Die Notwendigkeit der kontinuierlichen persönlichen Unterstützung und besonderen Fürsorge zeigt sich insbesondere – wie festgestellt und gewürdigt – in der Strukturierung eines altersangemessenen Tagesablaufs, sowie in der umfassenden Begleitung bei der Bewältigung des Alltags und des schulischen Umfelds.

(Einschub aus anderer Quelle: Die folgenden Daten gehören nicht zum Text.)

/-- The task of the open port has completed its late read, and is asked to read again. -/
theorem witness_FinishedReaderStaysFinished : stopping.inReadOf (.serial 0) = true ∧
    finished.isOpen (.serial 0) = true ∧ finished.shutdown = true ∧ finished.inReadOf (.serial 0) = false ∧
    ∃ u, step { finished with agenda := [.read (.serial 0) (.bytes [2])] } = .next u := ⟨rfl, rfl, rfl, rfl, _, rfl⟩

/-- Each clause, read first: closed, pending, shut down, too many bytes; then enqueue, dispatch, openSerial, accept. -/
theorem witness_DisabledStepChangesNothing :
    (destroyStep stopping).alive = false ∧ ready.isOpen (.tcp 1) = false ∧ waiting.pendOf (.serial 0) ≠ none ∧
    ((raiseShutdownStep waiting).shutdown = true ∧ (raiseShutdownStep waiting).inReadOf (.serial 0) = false) ∧
    ready.readMax < (List.replicate 257 (0 : Byte)).length ∧
    ready.pendOf (.serial 0) = none ∧ stopping.queueDepth ≤ stopping.rq.length ∧ ready.rq = [] ∧
    (openSerialStep ready).nSerial ≤ (openSerialStep ready).ports.length := by decide +kernel

theorem witness_PendingRequestIsNeverDropped : waiting.pendOf (.serial 0) = some request ∧
    ∃ u, step { waiting with agenda := [.read (.serial 0) (.bytes [1])] } = .next u := ⟨rfl, _, rfl⟩

theorem witness_HostControlSteps : ready.alive = true ∧ ready.shutdown = false ∧
    ready.ports.length < ready.nSerial ∧ stopping.alive = true ∧ stopping.shutdown = true := by decide +kernel

/-- The second and last port. -/
theorem test_openSerial_bound : (openSerialStep ready).ports.length = 2 ∧
    openSerialStep (openSerialStep ready) = openSerialStep ready := by decide +kernel

/-! ## Whole runs -/

theorem witness_StepFollowsFirstEntry :
    ∃ t, step { ready with agenda := [.read (.serial 0) (.bytes [1]), .raiseShutdown] } = .next t := ⟨_, rfl⟩

/-- One open connection, one Request of it in `RQ`. -/
def queued : State :=
  { ready with
    ports := []
    rq := [{ frame := { head := .tcp 1 0, unit := 1, fc := 3, data := [0, 7, 0, 1] }, origin := .tcp 0 }] }

/-- What the dispatch of that Request leaves. -/
def answered : State := (nextState? (dispatchStep .ok queued)).getD queued

/-- The Dispatcher moves once; from then on the connection's task reads no bytes, again and again. -/
def schedule : Nat → Option Action
  | 0 => some (.dispatch .ok)
  | _ + 1 => some (.read (.tcp 0) (.bytes []))

/-- The states of that run. -/
def history : Nat → State
  | 0 => queued
  | _ + 1 => answered

theorem test_answered : answered.txOf (.tcp 0) = [[0, 1, 0, 0, 0, 5, 1, 3, 2, 0, 3]] ∧ answered.rq = [] := by
  decide +kernel

theorem next_of_nextState? {r : Result} {s : State} (h : nextState? r = some s) : r = .next s := by
  cases r with
  | next t => exact congrArg _ (Option.some.inj h)
  | fault f => cases h
  | refused f => cases h

theorem history_isRun : isRun schedule history := fun n =>
  match n with
  | 0 => next_of_nextState? (by decide +kernel)
  | _ + 1 => next_of_nextState?
      (show nextState? (step { answered with agenda := [.read (.tcp 0) (.bytes [])] }) = some answered by decide +kernel)

/-- A transport that does not exist has no enabled step. -/
theorem task_not_enabled {s : State} {t : Transport} (h : s.link? t = none) : (Agent.task t).enabled s = false := by
  simp [Agent.enabled, canEnqueue, State.isOpen, h]

/-- From the first state on, only the connection's task has an enabled step, and it takes one in every step. -/
theorem history_weaklyFair : weaklyFair schedule history := by
  intro g n h
  have hn : g.enabled answered = true := h (n + 1) (Nat.le_succ n)
  have noPorts : answered.ports = [] := by decide +kernel
  have oneConn : answered.conns.length = 1 := by decide +kernel
  have task : g = .task (.tcp 0) := by
    rcases g with (p | _ | c) | _
    · rw [task_not_enabled (by simp [State.link?, noPorts])] at hn
      cases hn
    · rfl
    · rw [task_not_enabled (List.getElem?_eq_none (by omega))] at hn
      cases hn
    · exact absurd hn (by decide +kernel)
  exact ⟨n + 1, Nat.le_succ n, _, rfl, by rw [task]; rfl, by show Action.enabled _ answered = true; decide +kernel⟩

theorem witness_FairRunAnswersEveryRequest : isRun schedule history ∧ weaklyFair schedule history ∧
    (∀ n, (history n).alive = true ∧ (history n).shutdown = false) ∧ ∃ q, (history 0).rq[0]? = some q := by
  refine ⟨history_isRun, history_weaklyFair, fun n => ?_, _, rfl⟩
  cases n with
  | zero => exact ⟨rfl, rfl⟩
  | succ n => exact show answered.alive = true ∧ answered.shutdown = false by decide +kernel

theorem witness_NothingAfterShutdownIsObserved : stopping.shutdown = true ∧
    (∃ t, run 1 { stopping with agenda := [.read (.serial 0) (.bytes [1])] } = .next t) ∧
    noPokes [.read (.serial 0) (.bytes [1])] ∧ runEnded (destroyStep stopping) = true ∧ runEnded stopping = false :=
  ⟨rfl, ⟨_, rfl⟩, by simp [noPokes], rfl, rfl⟩

/-- The run ends when the reads left over have returned, here without bytes (R266). -/
theorem test_run_ends : (nextState? (run 2 { stopping with
      agenda := [.read (.serial 0) (.bytes []), .read (.tcp 0) (.bytes [])] })).map runResult =
    some (some (observe ready)) := by decide +kernel

theorem witness_RunResultIsStreamsAndBanks : Memory.wf (destroyStep stopping) = true ∧
    runEnded (destroyStep stopping) = true := by decide +kernel

/-- The invariant holds of `ready`, which steps. -/
theorem witness_StepKeepsInvariant : Inv ready ∧
    ∃ t, step { ready with agenda := [.read (.serial 0) (.bytes [1])] } = .next t := ⟨ready_inv, _, rfl⟩

theorem witness_OnlyHostPokeChangesInputs :
    ∃ t, step { ready with agenda := [.pokeWord .ir 65536 1] } = .next t := ⟨_, rfl⟩

theorem witness_BufferBelongsToItsReader :
    ∃ t, step { ready with agenda := [.read (.serial 0) (.bytes [1, 3])] } = .next t := ⟨_, rfl⟩

theorem witness_OnlyDispatchTransmits : ∃ t, step { ready with rq := [request], agenda := [.dispatch .ok] } = .next t :=
  have ⟨_, _, h, _⟩ := exec_responds (instrOf request) { ready with rq := [] }
  ⟨_, h⟩

theorem witness_ParametersAreConstant : ∃ t, step { ready with agenda := [.raiseShutdown] } = .next t := ⟨_, rfl⟩

end Sys2Proof.Tests
end

section
/-! PROOFS of the scope family: a step follows the first entry of the agenda (O47), a weakly fair run answers every
Request (O48), the parameters are constant (O58). -/

namespace Sys2Proof.Machine

/-! ## The agenda takes no part in what an action does

Each operation, given another agenda, does the same and leaves that agenda in its place. -/

/-- The state with another agenda. -/
def State.withAgenda (s : State) (l : List Action) : State := { s with agenda := l }

/-- A test decides the same with another agenda when both its branches do. -/
theorem ite_withAgenda {c : Prop} [Decidable c] {s s' t t' : State} {l : List Action} (hs : s' = s.withAgenda l)
    (ht : t' = t.withAgenda l) : (if c then s' else t') = (if c then s else t).withAgenda l := by
  split
  · exact hs
  · exact ht

theorem transmit_withAgenda (s : State) (l : List Action) (t : Transport) (adu : List Byte) :
    transmit t adu (s.withAgenda l) = (transmit t adu s).withAgenda l := by
  cases t <;> exact ite_withAgenda rfl rfl

theorem bankReadBit_withAgenda (s : State) (l : List Action) (b : BitBank) (a : Nat) :
    bankReadBit (s.withAgenda l) b a = bankReadBit s b a := by
  cases b <;> rfl

theorem bankReadWord_withAgenda (s : State) (l : List Action) (b : WordBank) (a : Nat) :
    bankReadWord (s.withAgenda l) b a = bankReadWord s b a := by
  cases b <;> rfl

theorem bankWriteBit_withAgenda (s : State) (l : List Action) (b : BitBank) (a : Nat) (v : Bool) :
    bankWriteBit (s.withAgenda l) b a v = (bankWriteBit s b a v).withAgenda l := by
  cases b <;> rfl

theorem bankWriteWord_withAgenda (s : State) (l : List Action) (b : WordBank) (a : Nat) (v : Word) :
    bankWriteWord (s.withAgenda l) b a v = (bankWriteWord s b a v).withAgenda l := by
  cases b <;> rfl

theorem writeBitRun_withAgenda (s : State) (l : List Action) (b : BitBank) (addr : Word) (f : Nat → Bool) (n : Nat) :
    writeBitRun b addr f n (s.withAgenda l) = (writeBitRun b addr f n s).withAgenda l := by
  induction n with
  | zero => rfl
  | succ n ih => rw [writeBitRun, ih, bankWriteBit_withAgenda, writeBitRun]

theorem writeWordRun_withAgenda (s : State) (l : List Action) (b : WordBank) (addr : Word) (f : Nat → Word) (n : Nat) :
    writeWordRun b addr f n (s.withAgenda l) = (writeWordRun b addr f n s).withAgenda l := by
  induction n with
  | zero => rfl
  | succ n ih => rw [writeWordRun, ih, bankWriteWord_withAgenda, writeWordRun]

/-- A handler gives the same outcome and makes the same changes. -/
theorem handle_withAgenda (i : Instr) (s : State) (l : List Action) :
    handle i (s.withAgenda l) = ((handle i s).1, (handle i s).2.withAgenda l) := by
  cases i with
  | rdco | rddi =>
    simp only [handle, handleReadBits, bankReadBit_withAgenda]
    split <;> rfl
  | rdhr | rdir =>
    simp only [handle, handleReadRegs, bankReadWord_withAgenda]
    split <;> rfl
  | wrmc =>
    simp only [handle, handleWriteCoils, writeBitRun_withAgenda]
    split <;> rfl
  | wrmr =>
    simp only [handle, handleWriteRegs, writeWordRun_withAgenda]
    split <;> rfl
  | _ => rfl

/-- Both runs of the instruction encode the same Response, because the handler's outcome is the same. -/
theorem exec_withAgenda {i : Instr} {s t : State} (h : exec i s = .next t) (l : List Action) :
    exec i (s.withAgenda l) = .next (t.withAgenda l) := by
  obtain ⟨adu, hadu, hx, -⟩ := exec_responds i s
  obtain ⟨adu', hadu', hx', -⟩ := exec_responds i (s.withAgenda l)
  rw [handle_withAgenda] at hadu' hx'
  have same : adu' = adu := Option.some.inj (hadu'.symm.trans hadu)
  cases hx.symm.trans h
  rw [hx', same, transmit_withAgenda]

theorem readStep_withAgenda (s : State) (l : List Action) (t : Transport) (a : ReadAnswer) :
    readStep t a (s.withAgenda l) = (readStep t a s).withAgenda l := by
  cases t with
  | serial p =>
    simp only [readStep, show (s.withAgenda l).ports = s.ports from rfl]
    cases s.ports[p]? with
    | none => rfl
    | some q => exact ite_withAgenda rfl rfl
  | tcp c =>
    simp only [readStep, show (s.withAgenda l).conns = s.conns from rfl]
    cases s.conns[c]? with
    | none => rfl
    | some k => exact ite_withAgenda rfl rfl

theorem enqueueStep_withAgenda (s : State) (l : List Action) (t : Transport) :
    enqueueStep t (s.withAgenda l) = (enqueueStep t s).withAgenda l := by
  have pend : (s.withAgenda l).pendOf t = s.pendOf t := pendOf_withAgenda s l t
  have enabled : canEnqueue (s.withAgenda l) t = canEnqueue s t := by cases t <;> rfl
  simp only [enqueueStep, pend, enabled]
  refine ite_withAgenda ?_ rfl
  cases s.pendOf t with
  | none => rfl
  | some r => cases t <;> rfl

theorem dispatchStep_withAgenda {w : WriteAnswer} {s t : State} (h : dispatchStep w s = .next t) (l : List Action) :
    dispatchStep w (s.withAgenda l) = .next (t.withAgenda l) := by
  have queue : (s.withAgenda l).rq = s.rq := rfl
  have enabled : canDispatch (s.withAgenda l) = canDispatch s := rfl
  simp only [dispatchStep, queue, enabled] at h ⊢
  split at h
  · rename_i hd
    rw [if_pos hd]
    cases hq : s.rq with
    | nil =>
      rw [hq] at h
      cases h
      rfl
    | cons r rest =>
      rw [hq] at h
      exact exec_withAgenda h l
  · rename_i hd
    rw [if_neg hd]
    cases h
    rfl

Es ist daher im Sinne der obigen Feststellungen und beweiswürdigenden Ausführungen davon auszugehen, dass der Sohn der Beschwerdeführerin behinderungsbedingt ständige persönliche Hilfe und besondere Pflege benötigt und das Kind bei Unterbleiben dieser Pflegeleistungen im Verhältnis zu einem ähnlich behinderten, jedoch betreuten Kind benachteiligt oder gefährdet wäre.
Im Ergebnis ist festzuhalten, dass ab dem 01.01.2019 ein Bedarf ständiger persönlicher Hilfe und besonderer Pflege im Sinne des § 18a Abs. 3 ASVG und eine überwiegende Beanspruchung der Arbeitskraft der Beschwerdeführerin im Sinne des § 18a Abs. 1 ASVG gegeben ist.
Die Voraussetzungen für die Selbstversicherung der Beschwerdeführerin in der Pensionsversicherung für Zeiten der Pflege ihres behinderten Kindes gemäß § 18a ASVG iVm § 669 Abs. 3 ASVG liegen daher ab dem 01.01.2019 vor.
Es war daher spruchgemäß zu entscheiden
Zu B) Unzulässigkeit der Revision:
Gemäß § 25a Abs. 1 VwGG hat das Verwaltungsgericht im Spruch seines Erkenntnisses oder Beschlusses auszusprechen, ob die Revision gemäß Art. 133 Abs. 4 B-VG zulässig ist. Der Ausspruch ist kurz zu begründen.
Die Revision ist gemäß Art 133 Abs. 4 B-VG nicht zulässig, weil die Entscheidung nicht von der Lösung einer Rechtsfrage abhängt, der grundsätzliche Bedeutung zukommt. Weder weicht die gegenständliche Entscheidung von der bisherigen Rechtsprechung des Verwaltungsgerichtshofes ab, noch fehlt es an einer Rechtsprechung; weiters ist die vorliegende Rechtsprechung des Verwaltungsgerichtshofes auch nicht als uneinheitlich zu beurteilen. Auch liegen keine sonstigen Hinweise auf eine grundsätzliche Bedeutung der zu lösenden Rechtsfrage vor.